И все же образ нас ущипнул. В нем есть сочувствие, которое не приемлет равнодушия и несовместимо с легковесной надеждой.
Какой необычайный момент отмечает это полотно в истории художественной репрезентации, в истории человеческого самопознания! До этой картины никто и не подумал бы так пристально и с такой жалостью вглядываться в лицо безумца. А вскоре после нее ни один живописец уже не сумел бы написать подобный портрет без того, чтобы привнести в образ мерцание модернистской или романтической надежды. Как в образе легендарной Антигоны, светлое сочувствие сосуществует на этом портрете с бессилием. И эти два качества, отнюдь не взаимоисключающие, по-братски протягивают друг другу руку, о чем изнутри хорошо знают жертвы, но снаружи постичь можно лишь сердцем.

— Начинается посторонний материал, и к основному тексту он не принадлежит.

theorem Dev.acts_goodFrame (arrival : HeadTime) (bytes : List Byte) (d : Dev) :
    d.Acts (d.goodFrame arrival bytes) := by
  have good : d.Acts (d.updUplink Uplink.good) := by
    refine Dev.acts_uplink rfl ?_ ?_ ?_ ?_ <;> simp only [Dev.updUplink, Uplink.good]
    · (repeat' split) <;> exact .inr le_rfl
    · (repeat' split) <;> dsimp only <;> omega
    · (repeat' split) <;> dsimp only <;> omega
    · (repeat' split) <;> exact fun _ held => .inl held
  have sequenced (e : Dev) : e.Acts (e.updUplink fun u => { u with lastSeq := some (frameSeq bytes) }) :=
    Dev.acts_updUplink rfl rfl rfl rfl
  simp only [Dev.goodFrame]
  refine (good.trans (sequenced _)).trans ?_
  split
  · exact Dev.acts_parse ..
  · exact .rfl

theorem Dev.acts_frameEvent (bytes : List Byte) (d : Dev) : d.Acts (d.frameEvent bytes) := by
  have ended : d.Acts (d.updUplink fun u => { u with frameStart := none }) := Dev.acts_updUplink rfl rfl rfl rfl
  unfold Dev.frameEvent
  split
  · exact .rfl
  · split
    · refine ended.trans ?_
      dsimp only
      split
      · exact Dev.acts_goodFrame ..
      · exact Dev.acts_badFrame _
    · exact .rfl

theorem Dev.acts_startFrame (d : Dev) : d.Acts d.startFrame := by
  have started : d.Acts (d.updUplink fun u =>
      { u with frameStart := some d.timing.now, missingDue := some (d.timing.now + missingInterval) }) :=
    Dev.acts_updUplink rfl rfl rfl rfl
  simp only [Dev.startFrame]
  refine started.trans ?_
  split
  · exact Dev.acts_badFrame _
  · exact .rfl

theorem Dev.acts_missingDue (d : Dev) : d.Acts d.missingDue := by
  unfold Dev.missingDue
  split
  · exact .rfl
  · split
    · refine Dev.Acts.trans ?_ (Dev.acts_lockBad _)
      exact Dev.Acts.trans (Dev.acts_of_same (by simp)) (Dev.acts_updUplink rfl rfl rfl rfl)
    · exact .rfl

/-! ### The downlink (chapter 8) -/

theorem Dev.acts_sendCell (kind : CellKind) (bytes : List Byte) (d : Dev) : d.Acts (d.sendCell kind bytes) := by
  refine Dev.acts_cell rfl (.inl rfl) (.inl ?_)
  simp only [Dev.sendCell, Downlink.sent]
  split <;> omega

theorem Dev.acts_afterControl (d : Dev) : d.Acts d.afterControl := by
  unfold Dev.afterControl
  split
  · exact Dev.acts_replaySettle d
  · exact Dev.acts_replaySettle d
  · have counted : d.Acts { d with freeCount := d.freeCount + 1 } :=
      Dev.acts_of_same ⟨rfl, rfl, rfl, rfl, rfl, rfl, rfl, rfl, rfl, rfl⟩
    refine counted.trans ?_
    dsimp only
    split
    · exact (Dev.acts_replaySettle _).trans (Dev.acts_reofferResponse _)
    · exact (Dev.acts_reofferResponse _).trans (Dev.acts_replaySettle _)

theorem Dev.acts_updFetcher (r : ReaderId) (f : Fetcher → Fetcher) (d : Dev) : d.Acts (d.updFetcher r f) := by
  cases r
  · exact Dev.acts_of_same (by simp [Dev.updFetcher])
  · exact Dev.acts_replay rfl le_rfl le_rfl

theorem Dev.acts_lineSent (r : ReaderId) (last : Bool) (d : Dev) : d.Acts (d.lineSent r last) := by
  unfold Dev.lineSent
  split
  · exact Dev.acts_replayLineSent ..
  · split
    · exact .rfl
    · exact Dev.acts_liveLineSent ..

theorem Dev.acts_sendLine (r : ReaderId) (kind : CellKind) (d : Dev) : d.Acts (d.sendLine r kind) := by
  unfold Dev.sendLine
  split
  · exact .rfl
  · next i _ _ =>
    refine ((Dev.acts_sendCell kind (d.lineCell kind ((d.fetcher r).buf i)) d).trans
      (Dev.acts_updFetcher r (fun f => f.cellTaken i) _)).trans ?_
    dsimp only
    split
    · exact Dev.acts_lineSent ..
    · exact .rfl

theorem Dev.acts_boundary (d : Dev) : d.Acts d.boundary := by
  unfold Dev.boundary
  split
  · refine (Dev.acts_sendCell .control d.controlCell d).trans (Dev.Acts.trans ?_ (Dev.acts_afterControl _))
    exact Dev.acts_cell rfl (.inr rfl) (.inr rfl)
  · exact Dev.acts_sendLine ..
  · exact Dev.acts_sendLine ..
  · exact Dev.acts_sendCell ..

/-! ### Every command, and the step -/

/-- RESET stops head time and takes the lines low (R17, R86, R101); the pin itself is not said here. -/
theorem Dev.acts_assertReset (d : Dev) : d.Acts { d.assertReset with resetAsserted := d.resetAsserted } := by
  have stopped (e : Dev) : e.Acts { e with timing := { e.timing with now := 0 } } :=
    Dev.acts_clock rfl rfl rfl rfl rfl (List.Sublist.refl _)
  have lowered (e : Dev) : e.Acts { e with
      ring := { e.ring with frameStartHigh := false, frameStartEnd := none, slotLines := 0, phaseLines := 0 } } :=
    Dev.acts_lines rfl rfl rfl rfl (.inl (by simp))
  have lost (e : Dev) : e.Acts { e with uplink := { e.uplink with frameStart := none } } :=
    Dev.acts_uplink rfl (.inr le_rfl) (.inr rfl) (.inr rfl) fun _ h => .inl h
  have silent (e : Dev) : e.Acts { e with downlink := { e.downlink with lineOut := none } } :=
    Dev.acts_cell rfl (.inl rfl) (.inr rfl)
  exact (((stopped _).trans (lowered _)).trans (lost _)).trans (silent _)

theorem Dev.acts_endFrameStart (d : Dev) : d.Acts d.endFrameStart := by
  unfold Dev.endFrameStart
  split
  · exact Dev.acts_lines rfl rfl rfl rfl (.inl (by simp))
  · exact .rfl

theorem Dev.acts_takeRequest (ident : Nat) (op : BusOp) (d : Dev) : d.Acts (d.takeRequest ident op) := by
  unfold Dev.takeRequest
  split
  · exact .rfl
  · exact Dev.acts_path rfl (List.Sublist.refl _) rfl (.inr rfl)

theorem Dev.acts_expireIn (ctx tile : Nat) (d : Dev) : d.Acts (d.expireIn ctx tile) := by
  unfold Dev.expireIn
  split
  · exact .rfl
  · exact Dev.acts_expireTile ..

theorem Dev.acts_liveBegin?_getD (d : Dev) : d.Acts (d.liveBegin?.getD d) := by
  cases begun : d.liveBegin? with
  | none => exact .rfl
  | some e => exact Dev.acts_of_same (by simp [Dev.liveBegin?_frame begun])

/-- A change made only when its time has come. -/
theorem Dev.acts_if {b : Prop} [Decidable b] {e : Dev} (h : d.Acts e) : d.Acts (if b then e else d) := by
  split
  · exact h
  · exact .rfl

theorem Dev.acts_setGate (g : Gate) (d : Dev) : d.Acts (d.setGate g) :=
  Dev.acts_lines rfl rfl rfl rfl (.inr ⟨rfl, rfl⟩)

/-- What a command is: a change of the block that RESET holds off, a memory response that RESET holds off, or one of the
commands that RESET does not hold off. -/
inductive Effect : Instr → (State → Host.Outcome State Fault Refusal) → Prop
  /-- The command works unless RESET is asserted. -/
  | run {c : Instr} (f : Dev → Dev) : (∀ d : Dev, d.Acts (f d)) → Effect c (State.run f)
  /-- The command carries a memory response. -/
  | reply {c : Instr} (mine : Owner → Bool) (tag : Nat) (reply : MemReply) :
      Effect c (State.runReply (Dev.response mine tag reply))
  /-- RESET is asserted. -/
  | assert : Effect .resetAssert fun s => .next { s with dev := s.dev.assertReset }
  /-- Device reset is released. -/
  | release (straps : Straps) : Effect (.deviceReset straps) fun s => .next { s with dev := s.dev.release straps }
  /-- The memory is parked. -/
  | park : Effect .parkedAssert fun s => .next { s with dev := s.dev.setParked true }
  /-- The memory is no longer parked. -/
  | unpark : Effect .parkedWithdraw fun s => .next { s with dev := s.dev.setParked false }

/-- An order, carried out by moves. -/
theorem Effect.order {c : Instr} {f : Dev → Dev} (o : Instr) (h : ∀ d : Dev, d.Acts (f d)) :
    Effect c (State.run (Dev.takeOrder o f)) := .run _ (Dev.acts_takeOrder o h)
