-- ==== Sys2Proof/WellFormed.lean ====
section
/-!
DEFINITION. Which operations are well formed: the offset of a bus operation is a legal access (rule R82), and a
`WR` to a register of write-1-to-clear flags is written as the row `W1C` (rule R156).
-/

namespace Sys2Proof

/-- A legal access to the window: a multiple of 4, at most 0x840 (rules R82, R111). -/
def offsetOk (off : Offset) : Bool := (regAt off).isSome

/-- The well-formed operations. -/
def Instr.wellFormed : Instr → Bool
  | .rd off | .set off _ | .clr off _ => offsetOk off
  | .wr off _ => offsetOk off && (w1cAt off).isNone
  | .co | .ri | .di | .dout | .r2i | .clk74o | .clk8o | .ctlrst | .dmarst | .gctlrst | .w1c _ _
  | .cmd0 _ | .cmd1 _ | .cmd2 _ | .cmd3 _ | .cmd7 _ | .cmd8 _ | .cmd9 _ | .cmd12 _ | .cmd13 _ | .cmd17 _
  | .cmd18 _ | .cmd24 _ | .cmd25 _ | .acmd41 _ | .cmd55 _ => true

end Sys2Proof
end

Все это, однако, не должно лишать нас ясного понимания. Сочувствию нет места в естественном порядке вещей, если миром правит необходимость. Закон необходимости, подобно закону всемирного тяготения, не знает исключений. Способность человека к сочувствию противна такому порядку, и, следовательно, ее надлежит рассматривать как нечто сверхъестественное. Забыть себя, пусть и ненадолго, отождествить себя с незнакомцем до такой степени, чтобы полностью признать его, – значит отринуть необходимость, и в таком неповиновении, пусть маленьком, тихом (размеры портрета всего 60 × 50 см), заключена сила, которую нельзя измерить в пределах естественного порядка вещей. Такая сила – не средство и не цель. Древние понимали это. Об этом говорит Антигона:
А твой приказ – уж не такую силу
За ним я признавала, чтобы он,
Созданье человека, мог низвергнуть
Неписаный, незыблемый закон
Богов бессмертных. Этот не сегодня
Был ими к жизни призван, не вчера:
Живет он вечно, и никто не знает,
С каких он пор явился меж людей.
Портрет, словно призрак, глядел с афиш на улицах Парижа. Не призрак человека с взъерошенными волосами и не призрак Жерико, а призрак той специфической формы внимания, которую два века подряд маргинализировали, но которая теперь с каждым днем становится все более востребованной. Вот это и есть второй палец.
Когда нас ущипнут, что мы делаем? Просыпаемся, надо полагать.
24. Жан-Франсуа Милле
(1814–1875)
Святых в своем смирении крестьян Милле всегда использовали для иллюстрирования разных моральных уроков и успокоения совести – неспокойной совести тех, кто переносит все на свете стойко, однако догадывается, что слишком многое в жизни принимает слишком пассивно; и совести тех, кто, существуя за счет чужого труда, в глубине души подозревает, что неким неописуемым образом (и Боже помоги тем, кто опишет это слишком внятно) труженик наделен благородством, которого им самим не хватает. А пуще всего картины Милле привлекаются для того, чтобы узники ценили достоинства тюремной камеры. Его картины используют как живописную этикетку на огромной церковной бутыли с бромом, который прописывают в качестве успокоительного средства от социального жара и зуда. И в истории восприятия Милле это намного важнее того обстоятельства, что высоколобая мода игнорирует Милле в последние 30–40 лет. Как важно, несомненно, и то, что художники ранга Дега, Моне, Ван Гога и Сикерта единодушно считали Милле великим рисовальщиком. Имена Микеланджело, Пуссена, Фрагонара, Домье, Дега – все будут к месту при обсуждении работ Милле, хотя привлекать их приходится только для пользы «любителей искусства», введенных в заблуждение учебниками, иначе бедняги так и останутся при мнении, будто вся заслуга Милле в том, что он Иоанн Предтеча прерафаэлитов или Уоттса. Покончив с преамбулой, можно перейти к главному, а главное у Милле – моральный аспект.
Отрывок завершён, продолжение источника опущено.